In its first home game of their Pac-12 adventure, untimely turnovers and penalties, combined with a key injury and clumsy breakdowns on defense turned the game into a nightmare for the University of Utah. Washington ended up dominating the contest, 31-14, as the Utes dropped to 0-2 in Pac-12 play.

Five major keys to Utah’s loss:

Turnovers. The game began with one when Charles Henderson fumbled the opening kickoff, resulting in a touchdown after Jamaal Kearse scooped up the ball and ran it in for a touchdown. The Utes’ other giveaways also came at crucial times. A Jordan Wynn interception and a Dres Anderson fumble both came in the red zone, and a second-half pick by Jon Hays was followed by a Washington touchdown a few plays later.

Penalties. The Utes committed only four infractions, but two of them were of the personal foul variety, and both of those came on the same drive. That Washington possession was its last of the first half, and both a late hit and roughing-the-passer penalty allowed first downs and enabled the Huskies to extend the drive. The end result was a 44-yard field goal by the Huskies’ Erik Folk to end the half. Just as important was the momentum gained by taking a 10-7 lead. Washington built on that when they got the ball first in the third quarter, immediately increasing that advantage.

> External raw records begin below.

-- ==== Sys2Proof/Laws/Issue.lean ====
section
/-! SUPPORT. What the shared course of an instruction does: one lemma for each way it can go. -/

namespace Sys2Proof.Machine

/-- The trap mark of an operand does not name another register. -/
@[simp] theorem stateOf_gsrc (r : Regs) {n : Nat} (x : BitVec n) : r.stateOf (gsrc x) = r.stateOf (rg x) := rfl
@[simp] theorem stateOf_gsrcE (r : Regs) {n : Nat} (x : BitVec n) (e : BitVec 1) : r.stateOf (gsrcE x e) = r.stateOf (rg x) := rfl
@[simp] theorem stateOf_vsrc (r : Regs) {n : Nat} (x : BitVec n) : r.stateOf (vsrc x) = r.stateOf (rv x) := rfl
@[simp] theorem stateOf_vsrcE (r : Regs) {n : Nat} (x : BitVec n) (e : BitVec 1) : r.stateOf (vsrcE x e) = r.stateOf (rv x) := rfl

theorem checkSource_all_full (r : Regs) (op : Nat) (l : List Operand) (h : ∀ o ∈ l, r.stateOf o = .full) :
    l.forM (r.checkSource op) = .ok () := by
  induction l with
  | nil => rfl
  | cons o l ih =>
    have hc : r.checkSource op o = .ok () := by simp [Regs.checkSource, h o (by simp)]
    show (r.checkSource op o >>= fun _ => l.forM (r.checkSource op)) = .ok ()
    rw [hc]
    exact ih (fun o ho => h o (by simp [ho]))

theorem checkSources_of_full (r : Regs) (op : Nat) (l : List Operand) (h : ∀ o ∈ l, r.stateOf o = .full) :
    r.checkSources op l = .ok () := by
  have hf : l.find? (fun o => (r.stateOf o).isOwn) = none := by
    simp only [List.find?_eq_none]; intro o ho; simp [h o ho, RegState.isOwn]
  simp only [Regs.checkSources, hf]
  exact checkSource_all_full r op l h

theorem checkDests_of_ready (r : Regs) (l : List Operand) (h : ∀ o ∈ l, (r.stateOf o).isEmpty = false) :
    r.checkDests l = .ok () := by
  have : l.any (fun o => (r.stateOf o).isEmpty) = false := by
    simp only [List.any_eq_false]; intro o ho; simp [h o ho]
  simp [Regs.checkDests, this]

/-- A qualified-off instruction only advances (R186). -/
theorem issue_off {s : State} {p : BitVec 4} {op : Nat} {srcs dsts : List Operand} {body : State → Res State}
    (h : s.regs.qualified p = false) : s.issue p op srcs dsts body = .next s.advance := by
  simp [State.issue, h]

/-- An instruction whose operands are ready does its own work. -/
theorem issue_on {s : State} {p : BitVec 4} {op : Nat} {srcs dsts : List Operand} {body : State → Res State}
    (h : On s p srcs dsts) : s.issue p op srcs dsts body = .next (s.settle (body s)) := by
  obtain ⟨hq, hs, hd⟩ := h
  simp only [State.issue, hq, if_true, checkSources_of_full _ _ _ hs, checkDests_of_ready _ _ hd]
  cases body s <;> rfl

/-- An instruction with no active lane only advances (R187). -/
theorem issueLanes_off {s : State} {p : BitVec 4} {op : Nat} {srcs dsts : List Operand} {body : Lane → State → Res State}
    (h : s.regs.laneMask p = 0) : s.issueLanes p op srcs dsts body = .next s.advance := by
  simp [State.issueLanes, h]

/-- A lane-masked instruction whose operands are ready does its own work on its active lanes. -/
theorem issueLanes_on {s : State} {p : BitVec 4} {op : Nat} {srcs dsts : List Operand} {body : Lane → State → Res State}
    (h : Lanes s p srcs dsts) : s.issueLanes p op srcs dsts body = .next (s.settle (body (s.regs.laneMask p) s)) := by
  obtain ⟨hq, hs, hd⟩ := h
  simp only [State.issueLanes, hq, if_false, checkSources_of_full _ _ _ hs, checkDests_of_ready _ _ hd]
  cases body (s.regs.laneMask p) s <;> rfl

/-- A privileged instruction of the system context takes the common course (R351). -/
theorem issuePriv_system {s : State} {p : BitVec 4} {op : Nat} {srcs dsts : List Operand} {body : State → Res State}
    (h : s.isSystem = true) : s.issuePriv p op srcs dsts body = s.issue p op srcs dsts body := by
  simp [State.issuePriv, h]

/-- A privileged instruction of a handler context raises the privilege fault (R195, R351). -/
theorem issuePriv_handler {s : State} {p : BitVec 4} {op : Nat} {srcs dsts : List Operand} {body : State → Res State}
    (hq : s.regs.qualified p = true) (h : s.isSystem = false) :
    s.issuePriv p op srcs dsts body = .next (s.settle (.error (.trap 0x02 none none))) := by
  simp [State.issuePriv, h, hq]

/-- What settling answers is a completed instruction for a result. -/
@[simp] theorem settle_ok (s t : State) : s.settle (.ok t) = t.advance := rfl

@[simp] theorem settle_wait (s : State) : s.settle (.error .wait) = s.passOver := rfl

/-- A write of one g register completes (R200). -/
theorem issueG_on {s : State} {p : BitVec 4} {op : Nat} {srcs : List Operand} {d : BitVec 5} {f : State → Word}
    (h : On s p srcs [rg d]) : s.issueG p op srcs d f = .next (s.wroteG d (f s)) := by
  rw [State.issueG, issue_on h]; rfl

/-- A write of one predicate completes (R200). -/
theorem issueP_on {s : State} {p : BitVec 4} {op : Nat} {srcs : List Operand} {d : BitVec 3} {f : State → Bool}
    (h : On s p srcs []) : s.issueP p op srcs d f = .next (s.wroteP d (f s)) := by
  rw [State.issueP, issue_on h]; rfl

/-- A buffered effect for which there is room joins the block (R116). -/
theorem buffer_room {s : State} {e : Effect} (h : Room s e.entries) :
    s.buffer e = .ok (s.onBlock (fun b => { b with effects := b.effects ++ [e] })) := by
  have : ¬ entriesOf s.me.retire + entriesOf s.block.effects + e.entries > 512 := by
    simp only [Room] at h; omega
  simp [State.buffer, this]

theorem checkAcquire_unheld {s : State} (h : Unheld s) : s.me.checkAcquire = .ok () := by
  simp [Ctx.checkAcquire, h]

end Sys2Proof.Machine
end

Keith Price. In a gutsy performance due to playing hurt for most of the game, the Washington quarterback wasn’t perfect, but he was efficient. Price had command of the Huskies’ offense, and he seemed to move the ball with ease and at will, getting chunks of yardage when it was needed. Price finished with 226 yards on 22-of-30 passing along with three touchdown tosses, and was simply too much for the Utes to handle.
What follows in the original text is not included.